The SPL script for pre-loading the dimension tables:
A | |
---|---|
1 | >env(supplier, file("/home/ctx/supplier_xh.ctx").open().memory()) |
2 | >env(part, file("/home/ctx/part_xh.ctx").open().memory()) |
3 | >env(orders,file("/home/ctx/orders_xh.ctx").open().memory()) |
There’s no need to create indexes because the keys of dimension tables are already numberized.
SPL test script to implement the query:
A | |
---|---|
1 | =file("/home/ctx/lineitem_xh.ctx").open().cursor(L_ORDERKEY,L_PARTKEY, L_SUPPKEY,L_EXTENDEDPRICE,L_DISCOUNT,L_SHIPDATE) |
2 | =A1.switch(L_ORDERKEY,orders:#;L_PARTKEY,part:#;L_SUPPKEY,supplier:#) |
3 | =A2.select(L_ORDERKEY.O_TOTALPRICE>0 && L_PARTKEY.P_SIZE>0 && L_SUPPKEY.S_ACCTBAL<999999) |
4 | =A3.groups(year(L_SHIPDATE):l_year; sum(L_EXTENDEDPRICE * (1 - L_DISCOUNT)):revenue) |
Note: The “:#” in A2 is used to create association of the fact table’s foreign key values with a dimension table’s row numbers. The foreign key value 7, for instance, will directly associate to the 7th row in the dimension table.
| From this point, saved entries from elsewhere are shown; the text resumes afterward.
/-- Settles O38: B64_ENC over its input is a commit of the text, or of OUT_OVERFLOW. -/
theorem base64EncodesInput : Obligations.Base64EncodesInput := by
  refine fun src s => ⟨fun bs hin => ⟨fun hlegal hfit => ?_, fun hover => ?_⟩, fun hlong => ?_⟩
  · have hobuf := (legal_bounds hlegal).2.1.2
    have hlen : (base64 bs).length = 4 * ((bs.length + 2) / 3) := base64_length bs
    have hout := commit_output (o := { bytes := some (base64 bs) }) rfl (by omega) none s
    exact ⟨_, exec_b64Enc_fits hin hfit, commit_frame _ _ _ _, commit_completed _ _ _ _,
      commit_enginesKept _ _ _, hout, hout.olen.trans hlen⟩
  · exact endsWithStatusOnly_of_raise (by decide) (exec_b64Enc_overflow hin hover)
  · exact endsWithStatusOnly_of_raise (by decide) (withInput_of_tooLong hlong)

/-- Settles O39: the digest SHA_MSG leaves is the input of B64_ENC. -/
theorem digestThenBase64 : Obligations.DigestThenBase64 := by
  intro src s m t hlegal hin hex
  cases (exec_shaMsg hin).symm.trans hex
  have hobuf := (legal_bounds hlegal).2.1.1
  have hdigest := digestBytes_length (sha1 m)
  have hsha := shaMsg_output s m
  have hlen : (base64 (digestBytes (sha1 m))).length = 28 := by
    rw [base64_length, hdigest]
    rfl
  have hfit : base64Length (digestBytes (sha1 m)).length ≤
      (s.commit .ok (shaMsgOutputs m) none).params.obufBytes := by
    rw [← base64_length, hlen, State.commit_params]
    omega
  have hout := commit_output (o := { bytes := some (base64 (digestBytes (sha1 m))) }) rfl
    (by omega) none (s.commit .ok (shaMsgOutputs m) none)
  have hboth := hsha.trans hout (by omega)
  refine ⟨_, exec_b64Enc_fits hsha.inputIs hfit, commit_completed _ _ _ _, ?_, ?_, hboth⟩
  · exact (commit_enginesKept _ _ _).h.trans (shaMsg_h s m)
  · exact BitVec.eq_of_toNat_eq (hout.olen.trans hlen)

end Sys2Proof.Machine

/-! PROOFS. The first statement of 43_frame_decoder.md: the ends of FD_DECODE check by check (R205,
R206), the registers it leaves, and that bytes behind the input change no decoding but an INCOMPLETE
one (R208). -/

namespace Sys2Proof.Machine

/-! ## The decoder's ends, one equation each -/

/-- A frame passes the MASK check where MASK = 1 or the mode is lenient (R207). -/
theorem not_refused {lenient : Bool} {b1 : Byte} (h : maskBit b1 = true ∨ lenient = true) :
    (!maskBit b1 && !lenient) = false := by
  rcases h with h | h <;> simp [h]

section ends
variable {lenient : Bool} {maxPayload : Nat} {b0 b1 : Byte} {rest : List Byte}

theorem fdDecode_short {src : List Byte} (h : src.length < 2) :
    fdDecode lenient maxPayload src = fdStop .incomplete FdRegs.zero := by
  match src with
  | [] => rfl
  | [_] => rfl
  | _ :: _ :: _ => simp at h

theorem fdDecode_reserved (h1 : reservedOpcode (frameOpcode b0) = true) :
    fdDecode lenient maxPayload (b0 :: b1 :: rest) =
      fdStop .protoOpcode (fdRegs (fdHeader b0 b1 1) 0 0) := by
  simp [fdDecode, h1]

variable (h1 : reservedOpcode (frameOpcode b0) = false)
include h1

theorem fdDecode_unmasked (h2 : maskBit b1 = false ∧ lenient = false) :
    fdDecode lenient maxPayload (b0 :: b1 :: rest) =
      fdStop .protoUnmasked (fdRegs (fdHeader b0 b1 1) 0 0) := by
  simp [fdDecode, h1, h2]

variable (h2 : maskBit b1 = true ∨ lenient = true)
include h2

theorem fdDecode_lengthMissing (h3 : (b0 :: b1 :: rest).length < 2 + extLength (baseLength b1)) :
    fdDecode lenient maxPayload (b0 :: b1 :: rest) =
      fdStop .incomplete (fdRegs (fdHeader b0 b1 1) 0 0) := by
  simp only [fdDecode, h1, not_refused h2, Bool.false_eq_true, if_false]
  rw [if_pos h3]

variable (h3 : 2 + extLength (baseLength b1) ≤ (b0 :: b1 :: rest).length)
include h3

theorem fdDecode_tooLong (h4 : maxPayload < payloadLength (baseLength b1) (b0 :: b1 :: rest)) :
    fdDecode lenient maxPayload (b0 :: b1 :: rest) = fdStop .protoTooLong
      (fdRegs (fdHeader b0 b1 2) (payloadLength (baseLength b1) (b0 :: b1 :: rest)) 0) := by
  simp only [fdDecode, h1, not_refused h2, Bool.false_eq_true, if_false]
  rw [if_neg (by omega), if_pos h4]

variable (h4 : payloadLength (baseLength b1) (b0 :: b1 :: rest) ≤ maxPayload)
include h4

theorem fdDecode_keyMissing (h5 : (b0 :: b1 :: rest).length < headerLength b1) :
    fdDecode lenient maxPayload (b0 :: b1 :: rest) = fdStop .incomplete
      (fdRegs (fdHeader b0 b1 2) (payloadLength (baseLength b1) (b0 :: b1 :: rest)) 0) := by
  simp only [fdDecode, h1, not_refused h2, Bool.false_eq_true, if_false]
  rw [if_neg (by omega), if_neg (by omega), if_pos h5]

omit h3 in
theorem fdDecode_payloadMissing (h5 : headerLength b1 ≤ (b0 :: b1 :: rest).length)
    (h6 : (b0 :: b1 :: rest).length <
      headerLength b1 + payloadLength (baseLength b1) (b0 :: b1 :: rest)) :
    fdDecode lenient maxPayload (b0 :: b1 :: rest) = fdStop .incomplete
      (fdRegs (fdHeader b0 b1 3) (payloadLength (baseLength b1) (b0 :: b1 :: rest))
        (if maskBit b1 then be32 (b0 :: b1 :: rest) (2 + extLength (baseLength b1)) else 0)) := by
  have hge := headerLength_ge b1
  simp only [fdDecode, h1, not_refused h2, Bool.false_eq_true, if_false]
  rw [if_neg (by omega), if_neg (by omega), if_neg (by omega), if_pos h6]

end ends

/-- A sequence whose bytes 0 and 1 are given. -/
theorem exists_cons_cons {bs : List Byte} {b0 b1 : Byte} (h0 : bs[0]? = some b0)
    (h1 : bs[1]? = some b1) : ∃ rest, bs = b0 :: b1 :: rest := by
  match bs with
  | [] => simp at h0
  | [_] => simp at h1
  | c0 :: c1 :: rest => exact ⟨rest, by simp_all⟩

/-! ## What FD_DECODE commits -/

/-- The state after a legal FD_DECODE with the given decoding (R205, R206). -/
def State.afterDecoding (s : State) (r : FdResult) : State :=
  s.commit r.code { bytes := some r.payload } (some r.regs)

theorem exec_fdDecode_eq {src : Src} {s : State} {bs : List Byte} (h : InputIs src s bs) :
    exec (.fdDecode src) s =
      .next (s.afterDecoding (fdDecode s.ctrl.lenientUnmasked s.maxPayload.toNat bs)) :=
  exec_fdDecode h

section afterDecoding
variable (s : State) (r : FdResult)

@[simp] theorem State.afterDecoding_params : (s.afterDecoding r).params = s.params := by
  simp [State.afterDecoding]

@[simp] theorem State.afterDecoding_fd : (s.afterDecoding r).fd = r.regs := by
  simp [State.afterDecoding]

@[simp] theorem State.afterDecoding_code : (s.afterDecoding r).status.code = r.code := by
  simp [State.afterDecoding]

theorem afterDecoding_frame : CommandFrame s (s.afterDecoding r) := commit_frame _ _ _ _

theorem afterDecoding_completed : Completed r.code (s.afterDecoding r) := commit_completed _ _ _ _

end afterDecoding

/-- On OK the payload is output (R206). -/
theorem afterDecoding_output {r : FdResult} (hok : r.code = .ok) (hlen : r.payload.length < 2 ^ 32)
    (s : State) : OutputIs r.payload s (s.afterDecoding r) := by
  rw [State.afterDecoding, hok]
  exact commit_output rfl hlen _ _

/-- On OK two states with the same decoding have the same OLEN and the same bytes below it. -/
theorem afterDecoding_output_eq {r : FdResult} (hok : r.code = .ok) (s s' : State) :
    (s'.afterDecoding r).olen = (s.afterDecoding r).olen ∧
      ∀ o, o < (s.afterDecoding r).olen.toNat →
        (s'.afterDecoding r).obuf.get? o = (s.afterDecoding r).obuf.get? o := by
  have holen : (s'.afterDecoding r).olen = (s.afterDecoding r).olen := by
    simp [State.afterDecoding, hok]
  refine ⟨holen, fun o ho => ?_⟩
  have ho' := holen ▸ ho
  unfold State.afterDecoding at ho ho' ⊢
  rw [hok] at ho ho' ⊢
  rw [commit_obuf_get? rfl _ ho, commit_obuf_get? rfl _ ho']

/-- A decoding that ends with a code other than OK (R135, R206). -/
theorem decoderStops_of_fdStop {src : Src} {s : State} {bs : List Byte} {k : ResultCode}
    {r : FdRegs} (hin : InputIs src s bs) (hk : k ≠ .ok)
    (h : fdDecode s.ctrl.lenientUnmasked s.maxPayload.toNat bs = fdStop k r) :
    DecoderStops src s k r := by
  have hex := exec_fdDecode_eq hin
  rw [h] at hex
  obtain ⟨hh, hw, hout⟩ := commit_no_output hk { bytes := some [] } (some r) s
  exact ⟨_, hex, afterDecoding_frame _ _, commit_completed k _ _ s, State.afterDecoding_fd _ _,
    hh, hw, hout⟩

/-- A decoding that ends with OK; its payload is at most MAX_PAYLOAD long (R205, R206). -/
theorem decoderDelivers_of_ok {src : Src} {s : State} {bs : List Byte} {r : FdResult}
    (hin : InputIs src s bs) (hok : r.code = .ok)
    (h : fdDecode s.ctrl.lenientUnmasked s.maxPayload.toNat bs = r) :
    DecoderDelivers src s r.payload r.regs := by
  have hex := exec_fdDecode_eq hin
  have hlen : r.payload.length ≤ s.maxPayload.toNat := h ▸ fdDecode_payload_length (h ▸ hok)
  rw [h] at hex
  refine ⟨_, hex, afterDecoding_frame _ _, hok ▸ afterDecoding_completed _ _,
    State.afterDecoding_fd _ _, ?_, ?_, afterDecoding_output hok (hlen.trans_lt s.maxPayload.isLt) s⟩
  · simp [State.afterDecoding]
  · simp [State.afterDecoding]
We first execute the pre-loading script and then the test script to get the execution time of text script is 269 seconds.
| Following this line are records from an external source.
/-- What EMBED does when the message fits, the buffer is as long as it says, and the bytes it reads are there. -/
theorem execEmbed_of_reads {s : State} (h : ¬ capacity s < streamLen s.msgLen) (hc : HasRoom s .cb s.bufLen.toNat)
    {B M : List Byte}
    (hB : memRead s .cb 0 (groupAddr (streamLen s.msgLen)) = .next B) (hM : memRead s .mb 0 s.msgLen.toNat = .next M) :
    ∃ B', writeStream B (serializeHeader s.msgLen ++ M) = some B' ∧ embed B M = some B' ∧
      B'.length = groupAddr (streamLen s.msgLen) ∧
      execEmbed s = .next ((s.setMem .cb (s.cb.writeBytes 0 B')).setStatus 0x01) := by
  have hlB := memRead_length hB
  have hlM := memRead_length hM
  have hfit : ¬ B.length / 4 < 16 + M.length := by
    rw [hlB, hlM]; simp only [groupAddr, streamLen, Config.groupN, Config.headerSize]; omega
  obtain ⟨B', hB'⟩ := writeStream_isSome_iff.2 (show 4 * (serializeHeader s.msgLen ++ M).length ≤ B.length by
    rw [hlB, List.length_append, serializeHeader_length, hlM]; exact Nat.le_refl _)
  have he : embed B M = some B' := by
    rw [embed_of_fits hfit, hlM, BitVec.ofNat_toNat, BitVec.setWidth_eq, hB']
  have hl' := (writeStream_length hB').trans hlB
  refine ⟨B', hB', he, hl', ?_⟩
  have hin := (memRead_eq_next_iff.1 hB).1
  rw [← hl'] at hin
  rw [execEmbed_of_good h, needRoom_of_room hc, needRoom_of_room (hasRoom_of_memRead hM), hB, andThen_next, hM,
    andThen_next, he]
  exact andThen_eq_next_iff.2 ⟨_, memWrite_eq_next_iff.2 ⟨hin, rfl⟩, rfl⟩

theorem execEmbed_room {s t : State} (h : execEmbed s = .next t) (hb : ¬ capacity s < streamLen s.msgLen) :
    HasRoom s .cb s.bufLen.toNat ∧ HasRoom s .mb s.msgLen.toNat := by
  rw [execEmbed_of_good hb] at h
  obtain ⟨hc, h⟩ := needRoom_eq_next_iff.1 h
  exact ⟨hc, (needRoom_eq_next_iff.1 h).1⟩

theorem execEmbed_next {s t : State} (h : execEmbed s = .next t) :
    (capacity s < streamLen s.msgLen ∧ t = s.setStatus 0x02) ∨
    (¬ capacity s < streamLen s.msgLen ∧ ∃ B M B', memRead s .cb 0 (groupAddr (streamLen s.msgLen)) = .next B ∧
      memRead s .mb 0 s.msgLen.toNat = .next M ∧ writeStream B (serializeHeader s.msgLen ++ M) = some B' ∧
      embed B M = some B' ∧ B'.length = groupAddr (streamLen s.msgLen) ∧
      t = (s.setMem .cb (s.cb.writeBytes 0 B')).setStatus 0x01) := by
  by_cases hb : capacity s < streamLen s.msgLen
  · rw [execEmbed_of_bad hb] at h
    cases h
    exact .inl ⟨hb, rfl⟩
  · have h' := h
    rw [execEmbed_of_good hb] at h'
    obtain ⟨hc, h'⟩ := needRoom_eq_next_iff.1 h'
    obtain ⟨-, h'⟩ := needRoom_eq_next_iff.1 h'
    obtain ⟨B, hB, h'⟩ := andThen_eq_next_iff.1 h'
    obtain ⟨M, hM, -⟩ := andThen_eq_next_iff.1 h'
    obtain ⟨B', hB', hm, hl, he⟩ := execEmbed_of_reads hb hc hB hM
    rw [he] at h
    cases h
    exact .inr ⟨hb, B, M, B', hB, hM, hB', hm, hl, rfl⟩

theorem execExtract_room {s t : State} (h : execExtract s = .next t) :
    HasRoom s .cb s.bufLen.toNat ∧ HasRoom s .mb (capacity s - 16) := by
  obtain ⟨hc, h⟩ := needRoom_eq_next_iff.1 h
  exact ⟨hc, (needRoom_eq_next_iff.1 h).1⟩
In the above two tests, the numbers of records and fields in the dimension tables and the fact table remain unchanged. The only change is that their key values are replaced with sequence numbers. The two queries select the same records for computation using the same filtering condition - that is to say, they spend the same time in data filtering and grouping, so the only difference lies in the way to implement association: one is by row numbers while the other is through hash value comparison. By numberizing foreign key values and locating corresponding records in the dimension table via row numbers, the query is 181 seconds faster than before.
We can only numberize the primary key of the dimension table, but there’s no restriction on the data type of the primary key values which can be integer, string, date, time, etc. If a dimension table has a multi-field primary key, we can add another number field and create a pairs list where one sequence number corresponds to multiple key values to numberize the foreign key of the fact table.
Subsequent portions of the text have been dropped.